##### Source material #####

/-- The owner's micro-step: the engine is released, or the command is where it can be (R202, R213). -/
theorem exec_runs {i : Instr} {s t : State} {P : Port} (hP : s.acting P) (hc : s.cfg.wf = true) (hph : P.phase = .lRun)
    (heng : usesEngine i = true) (h : s.lin.runs s.cfg i) (hx : exec i s = .next t) :
    t.lin.owner = none ∨ t.lin.runs s.cfg i := by
  have body_of : ∀ {legal load body}, linCommand legal load body s = .next t → t = body s := by
    intro legal load body hcmd
    unfold linCommand at hcmd
    rw [hP.me, hph] at hcmd
    exact (Host.Outcome.next.inj hcmd).symm
  cases i <;> simp only [usesEngine, Bool.false_eq_true] at heng
  case linSend id len c k r =>
    rw [exec_linSend] at hx
    rw [body_of hx]
    exact sendStep_runs h (h.stage_xfer (by simp) (by simp)) rfl
  case linXchg id len n c k r =>
    rw [exec_linXchg] at hx
    rw [body_of hx]
    exact xchgStep_runs h (h.stage_xfer (by simp) (by simp)) rfl
  case linDiag =>
    rw [exec_linDiag] at hx
    rw [body_of hx]
    exact diagCommandStep_runs h
  case linCycle =>
    rw [exec_linCycle] at hx
    rw [body_of hx]
    exact cycleStep_runs hc h

/-! ### A micro-step from outside `L_RUN` -/

/-- The state in which a command that takes the free engine loads its transaction (R204). -/
def State.entered (s : State) : State :=
  (s.updLin fun l => { l with owner := some s.cur, phase := .brk, first := none }).goto .lRun

theorem linEnter_free {s : State} (h : s.lin.owner = none) (load : State → State) :
    linEnter load s = load s.entered := by
  unfold linEnter; rw [h]; rfl

theorem linEnter_held {s : State} {q : Nat} (h : s.lin.owner = some q) (load : State → State) :
    linEnter load s = s.goto .lWait := by
  unfold linEnter; rw [h]

@[simp] theorem State.entered_cfg (s : State) : s.entered.cfg = s.cfg := rfl

@[simp] theorem State.entered_lin (s : State) :
    s.entered.lin = { s.lin with owner := some s.cur, phase := .brk, first := none } := rfl

/-- A command that uses the engine, from outside `L_RUN`, leaves the engine as it is, or takes it when it is free and loads its
transaction (R204). -/
theorem linCommand_outside {legal : Bool} {load body : State → State} {s t : State} {P : Port} (hP : s.acting P)
    (hph : P.phase ≠ .lRun) (h : linCommand legal load body s = .next t) :
    t.lin = s.lin ∨ (s.lin.owner = none ∧ t = load s.entered) := by
  have enters : (linEnter load s).lin = s.lin ∨ (s.lin.owner = none ∧ linEnter load s = load s.entered) := by
    cases ho : s.lin.owner with
    | none => exact .inr ⟨rfl, linEnter_free ho load⟩
    | some q => rw [linEnter_held ho]; exact .inl rfl
  unfold linCommand at h
  rw [hP.me] at h
  split at h
  case h_1 =>
    cases h
    split
    · exact enters
    · exact .inl rfl
  case h_2 => cases h; exact enters
  case h_3 hrun => exact absurd hrun hph
  all_goals cases h

/-- Of the engine's state a one-step command writes the mode or the wake line at most (R251). -/
theorem OneEffect.lin {i : Instr} {s t : State} (h : OneEffect i s t) :
    ∃ m w, t.lin = { s.lin with mode := m, wake := w } := by
  cases h with
  | none _ _ _ _ _ hl _ | fltClear _ _ _ hl _ _ | fltSet _ _ _ _ _ _ hl _ _ _ | fltEn _ _ _ _ hl _ _
  | fltApply _ _ _ hl _ _ | actMark _ _ _ _ hl _ => exact ⟨s.lin.mode, s.lin.wake, hl⟩
  | mode v _ _ _ _ _ hl => exact ⟨v, s.lin.wake, hl⟩
  | wake v _ _ _ _ _ hl => exact ⟨s.lin.mode, v, hl⟩

/-- A micro-step from outside `L_RUN` leaves the engine's progress as it is, or takes a free engine and is at its first position. -/
theorem exec_outside {i : Instr} {s t : State} {P : Port} (hP : s.acting P) (hc : s.cfg.wf = true) (hph : P.phase ≠ .lRun)
    (hx : exec i s = .next t) :
    (∃ m w, t.lin = { s.lin with mode := m, wake := w }) ∨ (s.lin.owner = none ∧ t.lin.runs s.cfg i) := by
  obtain hone | heng | ⟨d, rfl⟩ | ⟨d, rfl⟩ := instr_forms i
  · exact .inl (exec_oneEffect hone hx).lin
  · have takes : ∀ {legal load body}, linCommand legal load body s = .next t → (load s.entered).lin.runs s.cfg i →
        (∃ m w, t.lin = { s.lin with mode := m, wake := w }) ∨ (s.lin.owner = none ∧ t.lin.runs s.cfg i) := by
      intro legal load body hcmd hload
      obtain hl | ⟨ho, rfl⟩ := linCommand_outside hP hph hcmd
      · exact .inl ⟨s.lin.mode, s.lin.wake, hl⟩
      · exact .inr ⟨ho, hload⟩
    cases i <;> simp only [usesEngine, Bool.false_eq_true] at heng
    case linSend id len c k r =>
      rw [exec_linSend] at hx
      exact takes hx (startTxn_runs (by simp [Quad.bytes, Quad.allBytes]) (by simp))
    case linXchg id len n c k r =>
      rw [exec_linXchg] at hx
      exact takes hx (startTxn_runs (by simp [Quad.bytes, Quad.allBytes]) (by simp))
    case linDiag =>
      rw [exec_linDiag] at hx
      exact takes hx (startTxn_runs (diagReqData_length_le_of_wf hc) (by simp))
    case linCycle =>
      rw [exec_linCycle] at hx
      exact takes hx (by simp [Lin.runs, Lin.at, armCycle])
  · obtain ⟨_, hl, _⟩ := execMbPost_units hx
    exact .inl ⟨s.lin.mode, s.lin.wake, hl⟩
  · obtain ⟨_, hl, _⟩ := execMbFetch_units hx
    exact .inl ⟨s.lin.mode, s.lin.wake, hl⟩

/-- Only a command that uses the engine passes through `L_RUN`. -/
theorem usesEngine_of_fitsPhase {i : Instr} (h : fitsPhase i .lRun = true) : usesEngine i = true := by
  cases i <;> simp [fitsPhase] at h
  all_goals rfl

/-- A micro-step keeps the owner's command where it can be. -/
theorem ExecEffect.progressOk {i : Instr} {s t : State} {P Q : Port} (hP : s.acting P) (hx : exec i s = .next t)
    (h : ExecEffect i s P t Q) (hc : s.cfg.wf = true) (hd : decode P.cw = .ok i)
    (hfit : P.phase = .ready ∨ fitsPhase i P.phase = true) (heng : s.engineOk) (hs : s.progressOk) : t.progressOk := by
  have hme : P.phase = .lRun ↔ s.lin.owner = some s.cur := heng.1 s.cur P hP
  rw [State.progressOk_iff] at hs ⊢
  intro q R j hown hR hj
  have hRrun : R.phase = .lRun := ((h.engineOk hP heng).1 q R hR).mpr hown
  rw [h.cfg]
  obtain ⟨rfl, rfl⟩ | ⟨hne, hR⟩ := getElem?_set_cases (h.ports ▸ hR)
  · obtain rfl : i = j := Except.ok.inj (hd.symm.trans (h.cw ▸ hj))
    by_cases hph : P.phase = .lRun
    · have huses := usesEngine_of_fitsPhase (by simpa [hph] using hfit)
      obtain hnone | hruns := exec_runs hP hc hph huses (hs _ P i (hme.mp hph) hP hd) hx
      · rw [hnone] at hown; cases hown
      · exact hruns
    · obtain ⟨m, w, hl⟩ | ⟨_, hruns⟩ := exec_outside hP hc hph hx
      · rw [hl] at hown
        exact absurd (hme.mpr hown) hph
      · exact hruns
  · have hsown : s.lin.owner = some q := (heng.1 q R hR).mp hRrun
    have hph : P.phase ≠ .lRun := fun hrun => hne (Option.some.inj (hsown.symm.trans (hme.mp hrun)))
    obtain ⟨m, w, hl⟩ | ⟨hfree, _⟩ := exec_outside hP hc hph hx
    · rw [hl]
      exact hs q R j hsown hR hj
    · rw [hsown] at hfree; cases hfree

end Sys2Proof.Machine
end

section
/-! The invariant, kept by every step: each of its parts under a micro-step, then every event. -/

namespace Sys2Proof.Machine

open Sys2Proof Host

/-! ### The parts under a micro-step -/

/-- The acting port after its micro-step. -/
theorem ExecEffect.acting {i : Instr} {s t : State} {P Q : Port} (hP : s.acting P) (h : ExecEffect i s P t Q) :
    t.acting Q := by
  rw [State.acting_def, h.ports, h.cur]
  simp [hP.lt]

/-- The ports after a micro-step: the acting one, and the others as they were. -/
theorem ExecEffect.mem_ports {i : Instr} {s t : State} {P Q R : Port} (h : ExecEffect i s P t Q) (hR : R ∈ t.ports) :
    R = Q ∨ ∃ q, q ≠ s.cur ∧ s.ports[q]? = some R := mem_set_cases (h.ports ▸ hR)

#####

Task details =
Go through the data and show every line where "obtain" occurs.

Your response =
  obtain hone | heng | ⟨d, rfl⟩ | ⟨d, rfl⟩ := instr_forms i
      obtain hl | ⟨ho, rfl⟩ := linCommand_outside hP hph hcmd
  · obtain ⟨_, hl, _⟩ := execMbPost_units hx
  · obtain ⟨_, hl, _⟩ := execMbFetch_units hx
  obtain ⟨rfl, rfl⟩ | ⟨hne, hR⟩ := getElem?_set_cases (h.ports ▸ hR)
  · obtain rfl : i = j := Except.ok.inj (hd.symm.trans (h.cw ▸ hj))
      obtain hnone | hruns := exec_runs hP hc hph huses (hs _ P i (hme.mp hph) hP hd) hx
    · obtain ⟨m, w, hl⟩ | ⟨_, hruns⟩ := exec_outside hP hc hph hx
    obtain ⟨m, w, hl⟩ | ⟨hfree, _⟩ := exec_outside hP hc hph hx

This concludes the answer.